In der Silvesternacht ist es in der Linksextremistenhochburg Leipzig-Connewitz erneut zu schweren Ausschreitungen gekommen. Bereits längere Zeit sind dort vorwiegend nachts bürgerkriegsähnliche Zustände zu beobachten, Polizisten werden wiederholt angegriffen, öffentliche Gebäude und Straßenzüge verwüstet, Fahrzeuge angezündet. Die überregionale Öffentlichkeit berichtet davon wenig bis gar nichts.

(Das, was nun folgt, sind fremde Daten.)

/-- EVT_CLASS_LIM (R640, R641): a FIXED class keeps its limits. -/
def Dev.classWrite (d : Dev) (k a v : Nat) : Dev :=
  if fixedClass k then d
  else
    let d := d.writeAddr a v
    let b := d.get R.EVT_CLASS_LIM_BURST k
    let d := d.set R.EVT_CLASS_STAT_TOKENS (min (d.get R.EVT_CLASS_STAT_TOKENS k) b) k
    let c := tabGet d.evt.cls k
    if d.get R.EVT_CLASS_STAT_TOKENS k < b && c.due.isNone then
      { d with evt := { d.evt with cls := tabPut d.evt.cls k { c with due := some (d.clk.mono + d.get R.EVT_CLASS_LIM_PERIOD k * ms) } } }
    else d

/-- The configuration of a loop beside CTL_LOOP_CFG, which EN locks (R506). -/
def loopConfig (f : Fld) : Bool :=
  [R.CTL_LOOP_IO_IN_KIND.base, R.CTL_LOOP_IN_LO_IN_LO.base, R.CTL_LOOP_IN_HI_IN_HI.base, R.CTL_LOOP_AX_LO_AX_LO.base, R.CTL_LOOP_AX_HI_AX_HI.base,
    R.CTL_LOOP_AX_DB_AX_DB.base].contains f.base

/-- RING_CTRL (R412, R430, R435): FLUSH, then EN. -/
def Dev.ringCtrlWrite (d : Dev) (r v : Nat) : Dev :=
  let d := if bitOf v 1 then d.ringFlush r else d
  if bitOf v 0 then d.ringEnable r v else d.ringDisable r

/-- A write of a register that acts beside storing its bits, by the address of the register. -/
def Dev.regWrite (d : Dev) (f : Fld) (i j a v : Nat) : Dev :=
  let b := f.base
  if b = R.SYS_RESET_KEY.base then d.resetWrite v
  else if b = R.SYS_DEV_ID_NEXT_ID.base then d.devIdWrite v
  else if b = R.LC_CMD_REQ.base then (if bitOf v 9 && bitOf v 10 then d.lcDebug v else d.lcReq v)
  else if b = R.PWR_CTRL_GO.base then d.pwrGo v
  else if b = R.SKY_CTRL_BAND_EN.base then d.skyCtrlWrite v
  else if b = R.SKY_NOTCH_CFG_MODE.base || b = R.SKY_NOTCH_FREQ_FREQ.base then d.notchWrite f i j a v
  else if b = R.ACQ_CTRL_RESTART.base then d.acqCtrlWrite v d.sky.known
  else if b = R.TRK_CTRL_EN.base then d.trkCtrlWrite v
  else if b = R.TRK_CH_CFG_OWNER.base then (if 180 ≤ i then d else if d.get R.TRK_CH_STAT_STATE i = stIdle then d.writeAddr a v
    else d.writeAddr a (putBit v 0 (d.on R.TRK_CH_CFG_OWNER i)))
  else if b = R.TRK_CH_SEL_SAT.base then (if i < 180 && d.get R.TRK_CH_STAT_STATE i = stIdle && d.on R.TRK_CH_CFG_OWNER i then d.writeAddr a v else d)
  else if b = R.TRK_CH_CMD_START.base then (if bitOf v 1 then d.chStop i v else d.chStart i v)
  else if b = R.BASE_CTRL_GO.base then (if bitOf v 4 then (d.writeAddr a v).baseGo else d.writeAddr a v)
  else if R.BASE_X_LO_POS_LO.base ≤ b && b ≤ R.BASE_ARP_H_HEIGHT.base then (if d.get R.BASE_STATUS_STATE = 1 then d else d.writeAddr a v)
  else if b = R.YRD_CTRL_EN.base then d.yrdCtrlWrite v
  else if b = R.YRD_PLAN_KIND.base then d.planWrite a v
  else if b = R.YRD_ANCH_ID_DEV.base || b = R.YRD_ANCH_POS_POS.base then d.anchWrite i a v
  else if b = R.RAD_CTRL_EN.base then d.radCtrlWrite v
  else if b = R.RAD_KEY_CFG_CUR_SLOT.base then d.keyCfgWrite v
  else if b = R.RSV_CTRL_EN.base then d.rsvCtrlWrite v
  else if b = R.BRK_WD_CFG_ACTION.base then d.wdCfgWrite v
  else if b = R.BRK_WD_KICK_KEY.base then d.wdKick v
  else if b = R.BRK_MODEL_A_BRAKE.base || b = R.BRK_MODEL_T.base || b = R.BRK_MODEL_FRONT.base then d.modelWrite i a v
  else if b = R.WB_CTRL_EN.base then d.wbCtrlWrite v
  else if b = R.WB_MACH_DISABLE.base then d.wbMachWrite i v
  else if b = R.WB_PEEK_IDX_INDEX.base then d.wbPeek v
  else if b = R.RING_BASE_LO_ADDR.base || b = R.RING_BASE_HI_ADDR.base || b = R.RING_CFG_KIND.base then
    (if d.on R.RING_CTRL_EN i then d else d.writeAddr a v)
  else if b = R.RING_CTRL_EN.base then d.ringCtrlWrite i v
  else if b = R.MTR_CTRL_EN.base then d.mtrCtrlWrite v
  else if b = R.MTR_PO_CFG_SRC.base then d.poCfgWrite i a v
  else if b = R.CTL_CTRL_EN.base then d.ctlCtrlWrite v
  else if b = R.CTL_LOOP_CFG_EN.base then d.loopCfgWrite i v
  else if loopConfig f then (if d.on R.CTL_LOOP_CFG_EN i then d else d.writeAddr a v)
  else if b = R.AXS_CTRL_EN.base then d.axsCtrlWrite v
  else if b = R.AXS_AX_CFG_MRES.base || b = R.AXS_AX_CHOP_T_OFF.base || b = R.AXS_AX_IN_FILT.base || b = R.AXS_AX_SOFT_LO_SOFT_LO.base ||
    b = R.AXS_AX_SOFT_HI_SOFT_HI.base then d.axCfgWrite i a v
  else if b = R.IMG_REC_CMD_GO.base then d.recGo v
  else if b = R.EVT_CLASS_LIM_BURST.base then d.classWrite i a v
  else if b = R.EVT_CLR_CMD_REQ.base then (if bitOf v 1 then d.clrCommit v else d.clrReq v)
  else if b = R.TLB_ALLOT_LO_SRC.base then d.allotWrite false v
  else if b = R.TLB_ALLOT_HI_SRC.base then d.allotWrite true v
  else d.writeAddr a v

/-- A 32-bit write to a BAR0 address (R407, R616): a register, a doorbell, or a word of the MSI-X table; a copied setting
of a paired device without the reins keeps its value, and any other address takes nothing. -/
def Dev.hostWrite (d : Dev) (a v : Nat) : Dev :=
  match fieldsAt a with
  | (f, i, j) :: l =>
    if !d.writable f || (d.paired && !d.reins && copiedSetting f) then d
    else
      let rw := ((f, i, j) :: l).find? fun x => x.1.acc == .rw
      let d := d.regWrite f i j a v
      let d := if f.block = R.YRD_CTRL_EN.block then d.yrdView else d
      (match rw with | some x => d.countTrial x.1 | none => d).settle
  | [] =>
    if !d.writable R.RING_CTRL_EN then d
    else if 0x1000000 ≤ a && a < 0x1020000 && a % 0x1000 = 0 then d.doorbellWrite ((a - 0x1000000) / 0x1000) v
    else if 0x1800000 ≤ a && a < 0x1800210 && a % 4 = 0 then { d with ring := { d.ring with msix := tabPut d.ring.msix (a - 0x1800000) v } }
    else d

/-- What a host read of `width` bits at a BAR0 address returns (R6, R7, R407): a register's word, those that follow time as it is now; 0 where no register stands, and beyond
the identity, SYS and LC windows of a SCRAPPED device (R64; the 0 is a DESIGN CHOICE, log entry 82); all ones where the read is of
another width or not aligned. -/
def Dev.hostRead (d : Dev) (a width : Nat) : Nat :=
  if width != 32 || a % 4 != 0 then 2 ^ width - 1
  else if d.boot.lc == .scrapped && a / 0x10000 != 0 && a / 0x10000 != 1 && a / 0x10000 != 0x14 then 0
  else if 0x1800000 ≤ a && a < 0x1800210 then (tabFind d.ring.msix (a - 0x1800000)).getD 0
  else ((List.range 16).foldl Dev.axSync d.domains.leaseView.joinAll).word a

/-- REGISTER_WRITE (R6, R7): a write of another width than 32 bits is discarded. -/
def execRegisterWrite (addr width : Nat) (v : Word32) (s : State) : Res :=
  if width != 32 || addr % 4 != 0 then .next s
  else if addr = R.LC_CMD_COMMIT.addr && bitOf v.toNat 9 && !bitOf v.toNat 10 && s.dev.writable R.LC_CMD_COMMIT then .next (lcCommit s v.toNat)
  else onDev (fun d => d.hostWrite addr v.toNat) s

end Sys2Proof.Machine
end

Im September 2019 hatte die Polizei bei einem Einsatz klein beigegeben und sich von Demonstranten kontrollieren lassen. Diese gut gemeinte aber schlecht gemachte „Deeskalation“ musste langfristig eskalierend wirken, auch weil sie meiner Ansicht nach gegen Einsatzgrundsätze verstoßen hatte. Vollzieht die Polizei in Leipzig zukünftig keinen untertänigen Rückzieher, ist die Eskalation nicht mehr abzuwenden. Ein schwerer Fehler mit Langzeitwirkung, der punktgenau eintrat:

Linksextreme machten diesmal regelrecht Jagd auf Polizeibeamte. Diese wurden mit Flaschen, Steinen und Feuerwerkskörpern beschossen. Feuer wurden gelegt. Der sächsische Innenminister Roland Wöller spricht von gezielter Gewalt und von organisierten Angriffen. Das liest sich für mich, als wenn in Leipzig Menschenjagden von Linksextremen auf Polizeibeamte stattgefunden haben.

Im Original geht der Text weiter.